Free the Data!


Daniel Weitzner (W3C &
MIT),Daniel Harris (Kendra), andJeremy Frey (Univ. of Southhampton)
Free the Data! Panel
(click to enlarge)

A specially arranged panel session called Freeing the Data was moderated by Kieron O'Hara (Univ. of Southhampton). On the panel were Daniel Weitzner (W3C & MIT), Daniel Harris (Kendra), and Jeremy Frey (Univ. of Southhampton).

Jeremy Frey is a chemist and took the position that any scientist doing research should not only make results available, but the data as well. But making the data available isn't enough. We need to make it findable as well. Moreover, we need the context to be available and machine readable.

Another issue with data is correctness. Published papers have greater trust because they've been peer-reviewed. What about the data? There are several issues: first, the information about how the data was created must be preserved.
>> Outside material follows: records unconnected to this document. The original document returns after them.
-- ==== Sys2Proof/Laws/OnlyRopeSweep.lean ====
section
/-!
SUPPORT. What the operations of Machine/RopeSweep.lean can change (Laws/Only.lean).
-/

namespace Sys2Proof.Machine

theorem State.setRope_only {parts : List Part} {s0 s : State} (h : Only parts s0 s) (hp : [.rope] ⊆ parts) (f : Rope
      → Rope) :
    Only parts s0 (State.setRope s f) := by
  unfold State.setRope
  repeat' first
    | with_reducible assumption | with_reducible exact List.Subset.trans (by decide) hp | with_reducible intro _
    | (dsimp only) | split | (with_reducible refine Only.leaf ?_ ?_)
    | (unfold Same; intro p hq; cases p <;> first | exact absurd (hp (by decide)) hq | dsimp only [Part.same])

theorem State.setRopeRec_only {parts : List Part} {s0 s : State} (h : Only parts s0 s) (hp : [.mem, .poison,
      .objects] ⊆ parts) (w : Nat) :
    Only parts s0 (State.setRopeRec s w) := by
  unfold State.setRopeRec
  repeat' first
    | with_reducible assumption | with_reducible exact List.Subset.trans (by decide) hp | with_reducible intro _
    | (with_reducible apply State.setObj_only) | (with_reducible apply State.mpWrite_only) | (dsimp only) | split
    | (with_reducible refine Only.leaf ?_ ?_)
    | (unfold Same; intro p hq; cases p <;> first | exact absurd (hp (by decide)) hq | dsimp only [Part.same])

theorem State.setStream_only {parts : List Part} {s0 s : State} (h : Only parts s0 s) (hp : [.poison, .rope] ⊆ parts)
      (round n : Nat) (bs : List Byte) :
    Only parts s0 (State.setStream s round n bs) := by
  unfold State.setStream
  repeat' first
    | with_reducible assumption | with_reducible exact List.Subset.trans (by decide) hp | with_reducible intro _
    | (with_reducible apply State.setRope_only) | (dsimp only) | split | (with_reducible refine Only.leaf ?_ ?_)
    | (unfold Same; intro p hq; cases p <;> first | exact absurd (hp (by decide)) hq | dsimp only [Part.same])

theorem State.outerBlk_only {parts : List Part} {s0 s : State} (h : Only parts s0 s) (hp : [.mem, .poison, .objects]
      ⊆ parts) (ps : List TcEntry) (sw : Sweep) (k : Blk) :
    Only parts s0 (State.outerBlk s ps sw k).1 := by
  unfold State.outerBlk
  repeat' first
    | with_reducible assumption | with_reducible exact List.Subset.trans (by decide) hp | with_reducible intro _
    | (with_reducible apply Only.ite) | (with_reducible apply Only.ite1) | (with_reducible apply Eff.andThen_only)
    | (with_reducible apply State.ok_only) | (with_reducible apply State.eWrites_only)
    | (with_reducible apply State.countSlots_only) | (with_reducible refine Only.fst ?_ (by assumption))
    | (dsimp only) | split | (with_reducible refine Only.leaf ?_ ?_)
    | (unfold Same; intro p hq; cases p <;> first | exact absurd (hp (by decide)) hq | dsimp only [Part.same])

theorem State.roundEndBlk_only {parts : List Part} {s0 s : State} (h : Only parts s0 s) (hp : [.mem, .poison,
      .deltas, .rope, .objects, .ring] ⊆ parts) (ps : List TcEntry) (sw : Sweep) (k : Blk) :
    Only parts s0 (State.roundEndBlk s ps sw k).1.1 := by
  unfold State.roundEndBlk
  repeat' first
    | with_reducible assumption | with_reducible exact List.Subset.trans (by decide) hp | with_reducible intro _
    | (with_reducible apply Only.ite) | (with_reducible apply Only.ite11) | (with_reducible apply State.on_only)
    | (with_reducible apply State.count_only) | (with_reducible apply State.count64_only)
    | (with_reducible apply State.log_only) | (with_reducible apply Eff.andThen_only)
    | (with_reducible apply State.ok_only) | (with_reducible apply State.eWrites_only)
    | (with_reducible apply State.tallyBlocks_only) | (with_reducible apply State.setRope_only)
    | (with_reducible apply State.setStream_only) | (with_reducible apply Only.foldl)
    | (with_reducible apply Only.foldl1) | (with_reducible apply Only.foldl2)
    | (with_reducible refine Only.fst ?_ (by assumption)) | (dsimp only) | split
    | (with_reducible refine Only.leaf ?_ ?_)
    | (unfold Same; intro p hq; cases p <;> first | exact absurd (hp (by decide)) hq | dsimp only [Part.same])

theorem State.ropeBlk_only {parts : List Part} {s0 s : State} (h : Only parts s0 s) (hp : [.mem, .poison, .deltas,
      .rope, .objects, .ring] ⊆ parts) (ps : List TcEntry) (sw : Sweep) (i : Nat) (k : Blk) (skip : Bool) :
    Only parts s0 (State.ropeBlk s ps sw i k skip).1 := by
  unfold State.ropeBlk
  repeat' first
    | with_reducible assumption | with_reducible exact List.Subset.trans (by decide) hp | with_reducible intro _
    | (with_reducible apply Only.ite) | (with_reducible apply Only.ite1) | (with_reducible apply Eff.andThen_only)
    | (with_reducible apply State.ok_only) | (with_reducible apply State.eWrites_only)
    | (with_reducible apply State.roundEndBlk_only) | (with_reducible refine Only.fst ?_ (by assumption))
    | (dsimp only) | split | (with_reducible refine Only.leaf ?_ ?_)
    | (unfold Same; intro p hq; cases p <;> first | exact absurd (hp (by decide)) hq | dsimp only [Part.same])

theorem State.setPeer_only {parts : List Part} {s0 s : State} (h : Only parts s0 s) (hp : [.rope] ⊆ parts) (site :
      Nat) (p : RopePeer) :
    Only parts s0 (State.setPeer s site p) := by
  unfold State.setPeer
  repeat' first
    | with_reducible assumption | with_reducible exact List.Subset.trans (by decide) hp | with_reducible intro _
    | (with_reducible apply State.setRope_only) | (dsimp only) | split | (with_reducible refine Only.leaf ?_ ?_)
    | (unfold Same; intro p hq; cases p <;> first | exact absurd (hp (by decide)) hq | dsimp only [Part.same])

theorem State.setSess_only {parts : List Part} {s0 s : State} (h : Only parts s0 s) (hp : [.rope] ⊆ parts) (x : Nat)
      (v : RopeSess) :
    Only parts s0 (State.setSess s x v) := by
  unfold State.setSess
  repeat' first
    | with_reducible assumption | with_reducible exact List.Subset.trans (by decide) hp | with_reducible intro _
    | (with_reducible apply State.setRope_only) | (dsimp only) | split | (with_reducible refine Only.leaf ?_ ?_)
    | (unfold Same; intro p hq; cases p <;> first | exact absurd (hp (by decide)) hq | dsimp only [Part.same])

theorem State.mapSess_only {parts : List Part} {s0 s : State} (h : Only parts s0 s) (hp : [.rope] ⊆ parts) (x : Nat)
      (f : RopeSess → RopeSess) :
    Only parts s0 (State.mapSess s x f) := by
  unfold State.mapSess
  repeat' first
    | with_reducible assumption | with_reducible exact List.Subset.trans (by decide) hp | with_reducible intro _
    | (with_reducible apply State.setSess_only) | (dsimp only) | split | (with_reducible refine Only.leaf ?_ ?_)
    | (unfold Same; intro p hq; cases p <;> first | exact absurd (hp (by decide)) hq | dsimp only [Part.same])

theorem State.goSlack_only {parts : List Part} {s0 s : State} (h : Only parts s0 s) (hp : [.rope, .objects, .ring] ⊆
      parts) (x : Nat) :
    Only parts s0 (State.goSlack s x) := by
  unfold State.goSlack
  repeat' first
    | with_reducible assumption | with_reducible exact List.Subset.trans (by decide) hp | with_reducible intro _
    | (with_reducible apply Only.ite) | (with_reducible apply State.log_only)
    | (with_reducible apply State.setPeer_only) | (with_reducible apply State.setSess_only) | (dsimp only) | split
    | (with_reducible refine Only.leaf ?_ ?_)
    | (unfold Same; intro p hq; cases p <;> first | exact absurd (hp (by decide)) hq | dsimp only [Part.same])

theorem State.reuseArea_only {parts : List Part} {s0 s : State} (h : Only parts s0 s) (hp : [.rope, .objects, .ring]
      ⊆ parts) (round : Nat) :
    Only parts s0 (State.reuseArea s round) := by
  unfold State.reuseArea
  repeat' first
    | with_reducible assumption | with_reducible exact List.Subset.trans (by decide) hp | with_reducible intro _
    | (with_reducible apply Only.ite) | (with_reducible apply State.log_only)
    | (with_reducible apply State.each_only) | (with_reducible apply State.goSlack_only) | (dsimp only) | split
    | (with_reducible refine Only.leaf ?_ ?_)
    | (unfold Same; intro p hq; cases p <;> first | exact absurd (hp (by decide)) hq | dsimp only [Part.same])

end Sys2Proof.Machine
end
Second, data must be versioned so that as it changes, reference can be made to the data set at a particular time. At least for scientific data, we should move to a position where you pay for privacy rather than publicity.

Harris took an opposing view that said authors should have the choice of whether to free data or not. What's the aim? Stabilization or destabilization? Are we talking about free access or free cost? What do we want? Legislation? Arguments? Tools? We have to decide.

Weitzner claimed that freeing data wasn't just about freedom, but about re-use. Beyond making data available, we must:

  • Re-use structures including schemas and ontologies. It's more important to use well-understood structures than to use any particular idiom.
  • Re-use the licenses that have already been developed. Licensing meta-data (ala Creative Commons) is also important.
  • Enable re-use of ideas (contrasted with the expression of the idea). We have to find the proper scope of 'derivative works' and re-examine the issue of database copyright. Shockingly, copying the bibliographic data from a work (for purposes of citation) can be seen as a violation of some licenses.
  • Attach policy information that says how the information can be used. Some experimental data depends critically on personally identifying information. Anonymization is a hard task either not working well or being at odds with the underlying research purpose of the data.
  • Use open standards

Someone from the audience gave an indication of the scale of the changing data problem. She said they make 5000 changes to their data per day. Traditional versioning systems won't work if this level of granularity is really this small.

Harris mentioned Brin's The Transparent Society as a good reference on the inherent conflict between freely available data and privacy.

Weitzner said we shouldn't make the mistake of believing that we can publish information to one (fairly large) group of people and keeping it away from billions of other people. That won't work and will end up harming us in the end.